If you think it will be hard for an insurer to scare up a justification that sounds convincing even for a rate increase that common sense calls outrageous, just remember that reputable credit-rating firms serving Wall Street certified billions of dollars in mortgage securities as gilt-edged right up until the moment the securities were recategorized as toxic waste.
In any event, requiring "justification" doesn't quite count as regulation. "Increases of 20, 30, 40% are not survivable for real people," observes Drew Altman, president of the Kaiser Family Foundation. "Whether they're justifying it or not, that's not a reasonable increase to ask people to pay."
The proposed federal regulations leave premium reviews to the states, wherever possible. But that's where the real mischief can be done. In Sacramento last year, a bill giving the insurance commissioner authority to reject any increases in health premiums — similar to the authority Proposition 103 gave the commissioner in 1988 over auto and homeowners insurance — was derailed in favor of one requiring only that health insurers "justify" their increases on actuarial grounds, like the proposed federal rule.
"We think that set the clock back," says Jamie Court, head of Santa Monica-basedConsumer Watchdog, which backed the more stringent bill.

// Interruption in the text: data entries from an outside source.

-- ==== Sys2Proof/Decode.lean ====
section
/-! DEFINITION. Commands as words of the opcode table. No row of the table gives a command any bits: a command reaches the block over
its buses and pins, not as a word, so no word spells one. -/

namespace Sys2Proof

/-- The command that a word spells by the table's bits: none, for the table gives no row any bits. -/
def decodeTableWord (_nbits _w : Nat) : Option Instr := none

end Sys2Proof
end

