/-- Allocates the Tiles of a list that a write of the ranges `l` needs: never-written ones, and lost ones that it writes
whole (R258, R262) (DEDUCED, log 140). -/
def allocTiles (l : List (Nat × Nat)) : List TileRef → State → Except AllocFail State
  | [], s => .ok s
  | t :: ts, s =>
    let e := tileState s t
    if tsTier e == 7 || (tsLost e && wholeIn l t) then
      match tryTiers s t false 6 t.reg.home with
      | .placed tier pl off => allocTiles l ts (placeTile t tier pl off s)
      | .failed last q => .error (.space last q)
    else if tsLost e then .error (.lost (bits (tsLoc e) 5 0))
    else allocTiles l ts s

/-- The Tiles of regions that the `n` bytes from `a` touch, walking by Tile. -/
def tilesIn (s : State) (a fin : Nat) : Nat → List TileRef
  | 0 => []
  | k + 1 =>
    if fin ≤ a then []
    else
      match tileAt s a with
      | some t => t :: tilesIn s (t.addr + t.len) fin k
      | none => tilesIn s ((a / 65536 + 1) * 65536) fin k

/-- Region Tiles that hold a byte of `n` bytes from `a` (DEDUCED, log 36). -/
def regionTiles (s : State) (a n : Nat) : List TileRef := tilesIn s a (a + n) (n / 128 + 2)

/-- The place of a compressed Tile that takes `len` bytes from now on, its own extent dropped: where it stands when the
granules behind it are free, else the first place with room in its memory or another of its tier (R258) (DESIGN CHOICE, log 141). -/
def growPlace (s : State) (t : TileRef) (tier pl off len : Nat) : Nat × Nat :=
  if (clashes (usedIn s pl) off len).isNone && decide (off + len ≤ (placeRange s pl).2) then (pl, off)
  else (firstPlace s len (pl :: tierPlaces s t tier)).getD (pl, off)

/-- A write has reached a Tile: content is fresh, poison and lost end with a whole write, clen, place and quota follow the
new bytes in tiers 3 and 4, even above the quota (R250, R258, R262, R265). -/
def settleTile (t : TileRef) (whole : Bool) (s : State) : State :=
  let e := tileState s t
  let tier := tsTier e
  let e1 := if whole then putBits (putBits e 4 4 0) 5 5 0 else e
  let s1 :=
    if tier = 3 || tier = 4 then
      let clen := kernLen t.reg.format (tileContent s t)
      let (pl, off) := placeOfLoc tier (tsLoc e)
      let old := extentLen s pl off
      let new := granuleBytes clen
      let s0 := dropUse t.reg.job tier old (dropExtent pl off s)
      let (pl', off') := growPlace s0 t tier pl off new
      setTileState t (putBits (putBits e1 47 32 clen) 127 64 (locWord pl' off'))
        (addUse t.reg.job tier new (addExtent pl' off' new s0))
    else setTileState t e1 s
  { s1 with tiers := { s1.tiers with
      lastUse := SMap.set (fun _ => 0) s1.tiers.lastUse (t.id * 2 ^ 32 + t.j) s.time
      dirty := if tier = 4 && !(s1.tiers.dirty.contains (t.id, t.j)) then s1.tiers.dirty ++ [(t.id, t.j)] else s1.tiers.dirty } }
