/-! ### Blocks (R96) -/

/-- The stationary block at reduction offset `k0` and output column `n0`, as it loads now. -/
def loadBlock (s : State) (x : ArrCtx) (b : Opd) (k0 n0 : Nat) : Block :=
  let (row, col) := statPos x.orient k0 n0
  let rows := if x.orient = 1 then x.shape.1 else x.shape.2
  let cols := if x.orient = 1 then x.shape.2 else x.shape.1
  ⟨b.idx, row, col, rows, cols, b.addr, b.bsAddr, b.fmt, b.bsEn, b.gen,
   ((List.range rows).map (fun i => (List.range cols).map (fun j =>
     if b.fmt = 5 then (elemPair s b (row + i) (col + j)).1 else elemVal s b (row + i) (col + j)))).flatten,
   if b.fmt = 5 then
     ((List.range rows).map (fun i => (List.range cols).map (fun j => (elemPair s b (row + i) (col + j)).2))).flatten
   else [],
   if x.op = 3 then
     ((List.range rows).map (fun i => (List.range cols).map (fun j => codeAt s b (row + i) (col + j)))).flatten
   else []⟩

/-- Two blocks are the same block (R96): one position, one extent, and a descriptor that holds the same. The block of a transposed
MUL_B1, 512 rows by 64 columns of its operand, is no normal one's (R102). -/
def sameBlock (p q : Block) : Bool :=
  p.idx == q.idx && p.row == q.row && p.col == q.col && p.rows == q.rows && p.cols == q.cols && p.addr == q.addr &&
  p.bsAddr == q.bsAddr && p.format == q.format && p.bsEn == q.bsEn && p.gen == q.gen

end Sys2Proof.Machine
end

Some consumer advocates think the regulators' efforts to require insurers to make more information about their rate increases public will bear fruit, if indirectly.
"As people start to see more, they'll analyze what's going on and ask questions," says Gary Claxton, a health plan expert at Kaiser Family Foundation. "Where that will lead, we don't know. We're early in the public review process."
Some insurers may be able to make their case. Tom Epstein, Blue Shield's vice president for public affairs, says the insurer's planned rate hike won't even fully cover soaring costs in its individual insurance segment, thanks to higher hospital charges and increased pharmaceutical costs, among other things.
Blue Shield is paying for an independent actuarial analysis of its rate proposal and says it will refund to customers any premiums deemed excessive by the analysts.
But the "transparency" required under the federal proposal and existing state law isn't enough. "Rates have been transparently excessive in California for a decade, and that hasn't resulted in any decrease," says Insurance Commissioner Dave Jones.
He may soon get the authority for prior approval of health premiums that he craves. As it happens, the bill that got sidetracked last year was sponsored by then-Assemblyman Dave Jones. It is being reintroduced this year by Assemblyman Mike Feuer (D-Los Angeles), and it's a good bet that if it passes, it will be signed by Gov. Jerry Brown.
"But it will be hard-fought in the Legislature," Jones told me. "Notwithstanding the huge public outcry about the need for reform, the health insurance industry wields a tremendous amount of influence in the Legislature, and in the past has been successful in convincing conservative legislators to oppose this sort of reform."
In other words, there's always another battle to fight.